Let us now take the case when the medium with refractive index ${\mu _1}$ is rarer than the medium of refractive index ${\mu _2}$. We are aware that the medium which has a greater refractive index value is said to be denser while the other medium is said to be the rarer medium. By using this concept since we have considered ${\mu _1}$ to be rarer and ${\mu _2}$ to be denser and that light is travelling from rarer to denser medium then we can say that this is the case wherein ${\mu _1} < {\mu _2}$ which can also be written as ${\mu _2} > {\mu _1}$, that is, ${\mu _2}$ is greater than ${\mu _1}$.

We now apply the new sign conventions for spherical interfaces. As we know, there are two possibilities; the object can be either real or virtual. By the rules of sign conventions when the object is said to be real then the object distance, $u$ is said to be taken as negative. The corresponding image that is formed can also be either real or virtual. Similarly, by the rules of sign conventions when the image is said to be real then the image distance, $v$ is said to be taken as positive.

This means that when a real object is considered and when a virtual object is considered then the object distance is said to be negative and positive respectively. Likewise, when a real image is considered and when a virtual image is considered the image distance is said to be positive and negative respectively. This is in accordance with the sign convention given for refraction from spherical interfaces.

Now, we know that the radius of curvature is said to be negative. We apply this on equation ($1$) to get:
$\dfrac{{{\mu _2}}}{v} - \dfrac{{{\mu _1}}}{u} = \dfrac{{{\mu _2} - {\mu _1}}}{{ - R}}$
$\Rightarrow \dfrac{{{\mu _2}}}{v} - \dfrac{{{\mu _1}}}{u} = \dfrac{{ - ({\mu _2} - {\mu _1})}}{R}$
Hence the signs get reversed and hence the equation becomes:
$\Rightarrow \dfrac{{{\mu _2}}}{v} - \dfrac{{{\mu _1}}}{u} = \dfrac{{({\mu _1} - {\mu _2})}}{R}$
Now, by rearranging the terms of equation ($1$) we get:
$\dfrac{{{\mu _2}}}{v} = \dfrac{{{\mu _1} - {\mu _2}}}{R} + \dfrac{{{\mu _1}}}{u}$ --------($2$)

This is done in order to determine the sign of the image distance for the image formed.For the case we have considered, that is, ${\mu _2} > {\mu _1}$, the term $\dfrac{{{\mu _1} - {\mu _2}}}{R}$ will become negative and we consider a real object ($u$ is negative) then the term $\dfrac{{{\mu _2}}}{v}$ will also become negative which means that the sign of $v$ will be negative. This means that the image formed will be a virtual image. This means that for a real object when ${\mu _2} > {\mu _1}$ a virtual image is formed. But however a real image can be formed when a virtual object is considered as per the equation.

Similarly when we consider the case where ${\mu _1} > {\mu _2}$, the term $\dfrac{{{\mu _1} - {\mu _2}}}{R}$ will become positive and we consider a virtual object ($u$ is positive) then the term $\dfrac{{{\mu _2}}}{v}$ will also become positive which means that the sign of $v$ will be positive. This means that the image formed will be a real image. This means that for a virtual object when ${\mu _1} > {\mu _2}$ a real image is formed. But however a virtual image can be formed when a real object is considered as per the equation.

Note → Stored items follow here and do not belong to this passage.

/-- What a checked kernel object gives a launch. `consts` is its CONST section. -/
structure Kernel where
  ver : Nat := 3
  l16 : Bool := false
  cosched : Bool := false
  secver : Nat := 0
  code : List DWord := []
  entries : List EntryRec := []
  idem : List (Nat × Nat) := []
  bx : Nat := 32
  bY : Nat := 1
  bz : Nat := 1
  scratch : Nat := 0
  tiles : Nat := 0
  lentry : Nat := 0
  constlen : Nat := 0
  consts : List Byte := []
  hasData : Bool := false
  deriving DecidableEq, Repr

/-! ### Registers and groups (R23, R35, R120, R303) -/

/-- The registers of one function frame: vectors at key 32 * index + lane, scalars and predicates at their index. -/
structure Regs where
  v : Tab Word := []
  s : Tab DWord := []
  p : Tab Mask := []
  deriving DecidableEq, Repr

/-- The ranges of a call (R127, R139): first indices and counts. -/
structure CallRanges where
  d : Nat
  nr : Nat
  a : Nat
  na : Nat
  b : Nat
  ns : Nat
  c : Nat
  nsr : Nat
  deriving DecidableEq, Repr

/-- A frame entry: return PC, the caller's mask, registers and body, the ranges, the lanes that have returned, and the
calls of a CALLX still to make (target byte, lanes). -/
structure Frame where
  ret : Nat
  exec : Mask
  regs : Regs
  body : Nat
  rng : CallRanges
  returned : Mask
  more : List (Nat × Mask)
  deriving DecidableEq, Repr

/-- Entries of the reconvergence stack (R123, R139, R305); the head of a list is the top. A pending entry notes whether
it starts at an abort target (R311). -/
inductive Entry
  | join (pc : Nat) (mask : Mask)
  | pending (pc : Nat) (mask : Mask) (aborted : Bool)
  | tryE (target : Nat)
  | frame (f : Frame)
  deriving DecidableEq, Repr

/-- The control state and registers that an instruction runs on: the group's own, or its handler's (R120, R335).
`body` is the word at which the current body starts (R126). -/
structure Thread where
  pc : Nat := 0
  body : Nat := 0
  exec : Mask := 0
  live : Mask := 0
  strand : Mask := 0
  ended : Mask := 0
  /-- helper and absent lanes (R104): never in `exec` -/
  outside : Mask := 0
  regs : Regs := {}
  stack : List Entry := []
  depth : Nat := 0
  deriving DecidableEq, Repr

/-- A fault being handled or waiting for service (R331): code, `faultva`, lanes, trap code, the reported byte offset,
where `rte` and `rte.skip` go, the lanes it killed, and whether it was delivered at a join. -/
structure FaultInfo where
  code : Nat
  va : BitVec 64
  lanes : Mask
  trap : Word
  pc : Nat
  rte : Nat
  skip : Nat
  killed : Mask
  join : Bool
  deriving DecidableEq, Repr

/-- A running handler: the interrupted thread, its fault and the handler object (R335). -/
structure Handler where
  outer : Thread
  fault : FaultInfo
  kernel : Kernel
  deriving DecidableEq, Repr

/-- One memory byte with its poison mark (R379). -/
structure MByte where
  val : Byte
  poison : Bool
  deriving DecidableEq, Repr

/-- Bytes written at a location key: the unit of stores, engine writes and COMMITs. `va` is the address the program
used (R186); `whole` says that the instruction or operation writes every byte of the 32-byte sector (R379). -/
structure Write where
  loc : Nat
  bytes : List MByte
  va : BitVec 64
  whole : Bool := false
  deriving DecidableEq, Repr

/-- A line of the store buffer or the read set: space and rank, and 128-byte line number (R303). -/
structure LineId where
  space : Nat
  line : Nat
  deriving DecidableEq, Repr

/-- A buffered store of one lane (R306). -/
structure BufStore where
  lane : Nat
  line : LineId
  w : Write
  deriving DecidableEq, Repr

/-- A read-set line, its lanes, and the location keys its 128 bytes have (R303, R309). -/
structure ReadLine where
  line : LineId
  mask : Mask
  loc : Nat
  deriving DecidableEq, Repr

/-- The region state of a group (R303). -/
structure Region where
  depth : Nat := 0
  mode : Bool := false
  rm : Mask := 0
  am : Mask := 0
  entry : Mask := 0
  anyc : Bool := false
  code : Tab Half := []
  /-- the checkpoint: registers, `stk.ptr`, and the stack depth at the try entry -/
  ckRegs : Regs := {}
  ckPtr : BitVec 64 := 0
  ckBody : Nat := 0
  ckDepth : Nat := 0
  buffer : List BufStore := []
  reads : List ReadLine := []
  deriving DecidableEq, Repr

/-- An atomic under way (R205): the instruction, compare-and-swap, reduction, the releases that its writes stand under, the
lanes still to perform with their addresses and locations, and the old values of those performed (none for poison). -/
structure AtomRun where
  f : AtomOp
  cas : Bool
  red : Bool
  act : Mask
  rels : List Nat
  todo : List (Nat × Nat × Nat)
  old : List (Nat × Option Nat)
  /-- its sector requests (R162) -/
  sectors : Nat := 0
  deriving DecidableEq, Repr

/-- What a group that is not ready waits for (R134). -/
inductive Wait
  | none
  /-- BARW or BARS: barrier key, token, scope rank and mask of the acquire (R196) -/
  | barrier (bar : Nat) (token : Word) (scope : Nat) (mask : BitVec 4)
  | waitc (f : WaitcOp)
  /-- YIELDC: the channel, and the byte offset of the YIELDC, which a fault reports (R240, R337) -/
  | yieldc (ch : Nat) (pc : Nat)
  | chcfg (ch : Nat)
  | yield
  /-- QPOP after its claim: queue, first element, active lanes, destination, and the instruction's bytes (R261) -/
  | qpop (q : Nat) (first : Nat) (lanes : Mask) (d : Idx) (n : Nat)
  /-- an access at or above the watermark of a busy channel (R212): (channel, byte offsets) -/
  | watermark (chs : List (Nat × Nat))
  /-- a full channel, array queue or counter (R201, R210, R264) -/
  | hold
  /-- an atomic with lanes still to perform (R205) -/
  | lanes (a : AtomRun)
  /-- END waiting for engine operations (R237) -/
  | endJoin
  /-- page service (R331) -/
  | page (f : FaultInfo)
  /-- a debugger holds the group (R350) -/
  | halt
  deriving DecidableEq, Repr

Hence from the conclusions drawn above we can say that for the case ${\mu _2} > {\mu _1}$ there cannot be a real image of a real object and for the case ${\mu _1} > {\mu _2}$ there cannot be a virtual image formed from a virtual object.

Hence, option A and option C are correct.

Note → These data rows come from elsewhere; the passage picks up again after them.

-- ==== Sys2Proof/Machine/Cfg.lean ====
section
/-! DEFINITION. The code section as bodies and base words (R45, R126), and the reconvergence points of R122. -/

namespace Sys2Proof.Machine

/-- Which words of a code section are base words (R45): a word is one unless the base word before it had X = 1. -/
def baseFlags : List DWord → Bool → List Bool
  | [], _ => []
  | _ :: t, true => false :: baseFlags t false
  | w :: t, false => true :: baseFlags t (w.getLsbD 50)

/-- Whether word `n` of a code section is a base word. -/
def isBase (code : List DWord) (n : Nat) : Bool := ((baseFlags code false)[n]?).getD false

/-- The instruction at word `n`. -/
def instrAt (code : List DWord) (n : Nat) : Except DecodeError Instr :=
  match code[n]? with
  | none => .error .reservedOpcode
  | some w => decode w code[n + 1]?

/-- Length in words of the instruction at word `n`, by its X bit. -/
def lenAt (code : List DWord) (n : Nat) : Nat := if ((code[n]?).getD 0).getLsbD 50 then 2 else 1

/-- The starts of function bodies: the word offsets of the KIND 2 records (R126). -/
def Kernel.starts (k : Kernel) : List Nat := (k.entries.filter (·.kind == 2)).map (·.woff)

/-- The word at which the body that holds word `n` starts (R126): 0 for the kernel body. -/
def Kernel.bodyOf (k : Kernel) (n : Nat) : Nat := k.starts.foldl (fun b w => if w ≤ n then max b w else b) 0

/-- The word one past the body that starts at word `b` (R126). -/
def Kernel.bodyEnd (k : Kernel) (b : Nat) : Nat :=
  k.starts.foldl (fun e w => if b < w then min e w else e) k.code.length

/-- Whether a body start names a function and not the kernel body. -/
def Kernel.isFunction (k : Kernel) (b : Nat) : Bool := k.starts.contains b

/-- The ENTRY index of the function whose body starts at word `b`, or 0xFFFF_FFFF for the kernel body (R334). -/
def Kernel.funcIndex (k : Kernel) (b : Nat) : Nat :=
  if k.isFunction b then (k.entries.findIdx fun e => e.kind == 2 && e.woff == b) else 0xFFFFFFFF

/-- Whether word `n` is a base word of the body that starts at word `b`. -/
def Kernel.inBody (k : Kernel) (b n : Nat) : Bool :=
  decide (b ≤ n) && decide (n < k.bodyEnd b) && isBase k.code n

/-- The word that an IMM32 target names from word `n` (R34). -/
def targetWord (n : Nat) (imm : BitVec 32) : Int := (n : Int) + 2 + imm.toInt

/-- The exit node of the flow graph (R122). -/
def exitNode : Nat := 0x100000000

/-- The words to which word `n` of a body leads (R122, R240, R304). -/
def Kernel.succs (k : Kernel) (b n : Nat) : List Nat :=
  let nx := n + lenAt k.code n
  let next := if nx < k.bodyEnd b then nx else exitNode
  let dest (imm : BitVec 32) : Nat := (targetWord n imm).toNat
  match instrAt k.code n with
  | .ok (.bra f) => if f.guard.uniform then [dest f.target] else [next, dest f.target]
  | .ok (.brx f) => if f.guard.uniform then [dest f.join] else [next, dest f.join]
  | .ok (.yieldc f) => [dest f.target]
  | .ok (.tryOp f) => [next, dest f.target]
  | .ok (.endOp f) => if f.guard.uniform then [exitNode] else [next, exitNode]
  | .ok (.ret f) => if f.guard.uniform then [exitNode] else [next, exitNode]
  | _ => [next]

/-- Nodes reached from a frontier in a graph without passing a wall. `fuel` bounds the nodes visited. -/
def reach (succ : Nat → List Nat) (wall : Nat → Bool) : Nat → List Nat → List Nat → List Nat
  | 0, _, seen => seen
  | _, [], seen => seen
  | fuel + 1, n :: t, seen =>
    if seen.contains n then reach succ wall fuel t seen
    else if n == exitNode || wall n then reach succ wall fuel t (n :: seen)
    else reach succ wall fuel (succ n ++ t) (n :: seen)

/-- Enough fuel for `reach` over a body of `n` words: each word has at most two successors. -/
def reachFuel (n : Nat) : Nat := 4 * n + 8

/-- The nodes reached from the successors of word `n` without passing a word that `wall` holds. -/
def Kernel.reachFrom (k : Kernel) (b : Nat) (from_ : List Nat) (wall : Nat → Bool) : List Nat :=
  reach (k.succs b) wall (reachFuel (k.bodyEnd b - b)) from_ []

/-- J of the branch or TRY at word `n` (R122): its immediate post-dominator, or none. -/
def Kernel.joinOf (k : Kernel) (b n : Nat) : Option Nat :=
  let start := k.succs b n
  let all := k.reachFrom b start fun _ => false
  if !all.contains exitNode then none
  else
    let doms := all.filter fun d => d != exitNode && d != n && !(k.reachFrom b start fun w => w == d).contains exitNode
    doms.find? fun d => (k.reachFrom b start fun w => doms.contains w).contains d

end Sys2Proof.Machine
end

Note: There may be a confusion in the sign conventions of the distances like the image and object distance and also when the radius of curvature is negative and when it is positive. Even-though the incident rays of the object are said to come from the right side of the spherical surface, usually the object is always taken to be placed at the left side of the spherical surface and hence the object distance is considered to be negative always.